#### What the exercise asks
Output, without alteration, the first line of the entries and each line after it, stopping with the line that contains "open Sys2Proof Sys2Proof.Machine".

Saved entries
===============

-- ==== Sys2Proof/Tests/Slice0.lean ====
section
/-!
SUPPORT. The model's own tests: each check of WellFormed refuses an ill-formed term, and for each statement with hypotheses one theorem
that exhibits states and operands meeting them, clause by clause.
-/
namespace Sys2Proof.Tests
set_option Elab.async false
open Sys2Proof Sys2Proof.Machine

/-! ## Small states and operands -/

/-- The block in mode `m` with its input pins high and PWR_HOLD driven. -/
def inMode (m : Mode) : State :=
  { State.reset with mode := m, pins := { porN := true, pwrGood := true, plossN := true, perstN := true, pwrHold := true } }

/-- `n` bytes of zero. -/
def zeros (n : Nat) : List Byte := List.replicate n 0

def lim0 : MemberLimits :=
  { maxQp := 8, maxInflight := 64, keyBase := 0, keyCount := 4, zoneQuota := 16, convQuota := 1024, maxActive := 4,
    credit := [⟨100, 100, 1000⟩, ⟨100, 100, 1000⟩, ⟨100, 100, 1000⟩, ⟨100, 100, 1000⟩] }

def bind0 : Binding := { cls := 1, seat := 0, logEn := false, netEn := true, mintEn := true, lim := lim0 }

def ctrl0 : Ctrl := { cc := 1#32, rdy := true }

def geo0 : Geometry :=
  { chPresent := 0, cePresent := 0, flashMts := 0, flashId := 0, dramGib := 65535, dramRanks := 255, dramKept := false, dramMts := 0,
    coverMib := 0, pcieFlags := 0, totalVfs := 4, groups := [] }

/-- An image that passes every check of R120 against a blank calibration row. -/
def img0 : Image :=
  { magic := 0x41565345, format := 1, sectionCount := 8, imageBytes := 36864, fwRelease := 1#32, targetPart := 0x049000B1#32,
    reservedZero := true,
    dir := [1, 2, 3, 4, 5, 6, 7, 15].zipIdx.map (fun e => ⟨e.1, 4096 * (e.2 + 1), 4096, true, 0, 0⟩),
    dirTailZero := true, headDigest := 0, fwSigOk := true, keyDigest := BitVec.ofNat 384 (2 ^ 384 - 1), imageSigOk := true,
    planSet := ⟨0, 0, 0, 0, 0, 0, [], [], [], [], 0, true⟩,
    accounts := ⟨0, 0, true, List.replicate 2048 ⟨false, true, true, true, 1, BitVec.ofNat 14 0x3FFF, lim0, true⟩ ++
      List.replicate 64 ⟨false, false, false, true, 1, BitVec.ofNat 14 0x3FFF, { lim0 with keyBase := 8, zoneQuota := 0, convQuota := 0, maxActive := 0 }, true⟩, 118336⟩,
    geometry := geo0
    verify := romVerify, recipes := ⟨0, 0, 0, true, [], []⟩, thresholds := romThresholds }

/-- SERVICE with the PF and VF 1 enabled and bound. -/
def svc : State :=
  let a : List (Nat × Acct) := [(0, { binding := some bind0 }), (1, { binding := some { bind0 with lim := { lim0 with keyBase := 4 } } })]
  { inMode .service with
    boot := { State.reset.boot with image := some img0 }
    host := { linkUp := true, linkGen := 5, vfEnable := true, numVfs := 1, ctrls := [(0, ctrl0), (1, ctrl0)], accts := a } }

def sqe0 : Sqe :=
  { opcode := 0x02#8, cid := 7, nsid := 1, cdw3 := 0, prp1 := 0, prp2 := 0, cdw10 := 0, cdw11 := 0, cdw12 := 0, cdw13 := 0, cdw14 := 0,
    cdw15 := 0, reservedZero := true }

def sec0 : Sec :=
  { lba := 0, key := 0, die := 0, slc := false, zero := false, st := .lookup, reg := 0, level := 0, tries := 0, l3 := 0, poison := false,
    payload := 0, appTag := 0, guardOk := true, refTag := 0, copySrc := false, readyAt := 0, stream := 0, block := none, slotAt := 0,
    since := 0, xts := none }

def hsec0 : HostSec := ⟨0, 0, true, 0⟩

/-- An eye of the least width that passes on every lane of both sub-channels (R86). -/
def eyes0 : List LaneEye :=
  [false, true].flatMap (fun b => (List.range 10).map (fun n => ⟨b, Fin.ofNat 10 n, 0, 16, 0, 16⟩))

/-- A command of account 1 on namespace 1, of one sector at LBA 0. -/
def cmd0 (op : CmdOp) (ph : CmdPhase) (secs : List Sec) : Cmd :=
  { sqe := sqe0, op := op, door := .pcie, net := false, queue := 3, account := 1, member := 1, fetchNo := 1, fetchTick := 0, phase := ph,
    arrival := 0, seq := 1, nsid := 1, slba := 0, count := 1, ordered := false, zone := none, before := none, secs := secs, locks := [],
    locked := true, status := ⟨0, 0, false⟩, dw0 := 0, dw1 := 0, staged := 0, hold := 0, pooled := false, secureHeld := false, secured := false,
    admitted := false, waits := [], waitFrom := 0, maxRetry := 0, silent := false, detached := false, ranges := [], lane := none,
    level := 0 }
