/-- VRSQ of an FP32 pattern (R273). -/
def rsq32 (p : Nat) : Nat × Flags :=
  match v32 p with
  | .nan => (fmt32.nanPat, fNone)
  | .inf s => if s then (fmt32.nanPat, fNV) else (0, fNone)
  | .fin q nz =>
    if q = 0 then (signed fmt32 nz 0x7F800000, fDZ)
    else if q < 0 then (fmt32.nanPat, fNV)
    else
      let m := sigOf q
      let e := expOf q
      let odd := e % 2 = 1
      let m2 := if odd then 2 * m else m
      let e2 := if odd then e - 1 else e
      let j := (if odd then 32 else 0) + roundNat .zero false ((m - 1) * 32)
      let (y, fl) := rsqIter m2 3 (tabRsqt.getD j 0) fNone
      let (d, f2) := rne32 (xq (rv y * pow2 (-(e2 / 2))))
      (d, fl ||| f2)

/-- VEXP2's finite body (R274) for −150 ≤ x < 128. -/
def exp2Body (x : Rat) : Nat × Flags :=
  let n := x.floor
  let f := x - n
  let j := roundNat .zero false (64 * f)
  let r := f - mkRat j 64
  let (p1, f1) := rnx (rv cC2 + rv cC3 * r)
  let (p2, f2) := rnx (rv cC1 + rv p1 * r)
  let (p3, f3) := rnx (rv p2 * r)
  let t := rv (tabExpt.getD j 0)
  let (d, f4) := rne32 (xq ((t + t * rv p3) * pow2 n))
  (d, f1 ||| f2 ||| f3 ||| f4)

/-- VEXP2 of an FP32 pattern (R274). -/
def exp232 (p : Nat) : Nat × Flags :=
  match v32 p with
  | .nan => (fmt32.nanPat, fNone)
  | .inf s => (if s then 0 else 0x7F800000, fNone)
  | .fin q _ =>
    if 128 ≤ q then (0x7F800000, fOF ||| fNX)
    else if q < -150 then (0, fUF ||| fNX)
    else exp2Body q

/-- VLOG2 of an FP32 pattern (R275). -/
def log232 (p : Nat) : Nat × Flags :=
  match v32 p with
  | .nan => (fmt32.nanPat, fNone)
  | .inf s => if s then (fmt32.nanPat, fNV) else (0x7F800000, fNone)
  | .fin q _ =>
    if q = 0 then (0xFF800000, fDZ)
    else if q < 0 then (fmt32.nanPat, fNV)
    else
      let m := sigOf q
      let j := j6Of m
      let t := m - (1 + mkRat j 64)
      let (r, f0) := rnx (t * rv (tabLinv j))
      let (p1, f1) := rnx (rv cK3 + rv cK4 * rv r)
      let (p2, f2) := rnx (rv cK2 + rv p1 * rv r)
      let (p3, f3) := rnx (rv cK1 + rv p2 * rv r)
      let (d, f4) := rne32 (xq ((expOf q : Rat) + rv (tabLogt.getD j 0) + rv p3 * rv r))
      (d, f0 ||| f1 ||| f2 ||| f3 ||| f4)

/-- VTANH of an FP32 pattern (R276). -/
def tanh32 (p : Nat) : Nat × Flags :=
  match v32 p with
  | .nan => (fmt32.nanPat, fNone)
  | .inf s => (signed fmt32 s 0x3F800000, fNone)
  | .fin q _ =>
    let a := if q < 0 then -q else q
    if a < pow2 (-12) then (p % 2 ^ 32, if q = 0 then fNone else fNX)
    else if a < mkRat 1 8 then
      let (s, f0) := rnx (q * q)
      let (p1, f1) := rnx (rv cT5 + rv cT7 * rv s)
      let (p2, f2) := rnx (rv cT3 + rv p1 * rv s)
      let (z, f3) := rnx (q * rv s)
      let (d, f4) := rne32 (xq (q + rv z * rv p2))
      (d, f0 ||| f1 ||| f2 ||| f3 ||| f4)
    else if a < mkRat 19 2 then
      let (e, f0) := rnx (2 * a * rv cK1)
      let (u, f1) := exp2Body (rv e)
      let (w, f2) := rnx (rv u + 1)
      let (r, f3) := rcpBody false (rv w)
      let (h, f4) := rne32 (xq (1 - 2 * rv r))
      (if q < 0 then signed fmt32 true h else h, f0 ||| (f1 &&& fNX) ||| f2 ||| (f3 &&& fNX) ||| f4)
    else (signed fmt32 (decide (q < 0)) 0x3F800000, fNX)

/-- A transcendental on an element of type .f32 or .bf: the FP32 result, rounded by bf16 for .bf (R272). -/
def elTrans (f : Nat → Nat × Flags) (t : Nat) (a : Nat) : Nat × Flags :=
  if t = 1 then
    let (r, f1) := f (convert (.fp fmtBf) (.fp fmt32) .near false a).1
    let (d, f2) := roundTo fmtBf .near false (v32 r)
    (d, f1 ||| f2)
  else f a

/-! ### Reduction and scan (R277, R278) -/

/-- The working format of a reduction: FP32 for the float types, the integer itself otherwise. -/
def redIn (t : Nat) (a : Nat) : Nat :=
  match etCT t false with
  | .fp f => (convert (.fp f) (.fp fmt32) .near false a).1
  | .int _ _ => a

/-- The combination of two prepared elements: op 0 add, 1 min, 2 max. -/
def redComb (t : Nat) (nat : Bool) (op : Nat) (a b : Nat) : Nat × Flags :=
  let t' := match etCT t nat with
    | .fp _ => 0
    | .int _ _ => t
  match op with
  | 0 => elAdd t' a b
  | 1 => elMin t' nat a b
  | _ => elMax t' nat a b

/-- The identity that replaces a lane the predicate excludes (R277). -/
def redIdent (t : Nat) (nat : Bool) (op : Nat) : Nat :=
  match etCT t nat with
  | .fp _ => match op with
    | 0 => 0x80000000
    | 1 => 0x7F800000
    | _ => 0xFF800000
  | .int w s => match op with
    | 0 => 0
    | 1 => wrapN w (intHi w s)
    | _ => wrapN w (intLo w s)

===============

#### Exercise output
-- ==== Sys2Proof/Tests/Slice0.lean ====
section
/-!
SUPPORT. The model's own tests: each check of WellFormed refuses an ill-formed term, and for each statement with hypotheses one theorem
that exhibits states and operands meeting them, clause by clause.
-/
namespace Sys2Proof.Tests
set_option Elab.async false
open Sys2Proof Sys2Proof.Machine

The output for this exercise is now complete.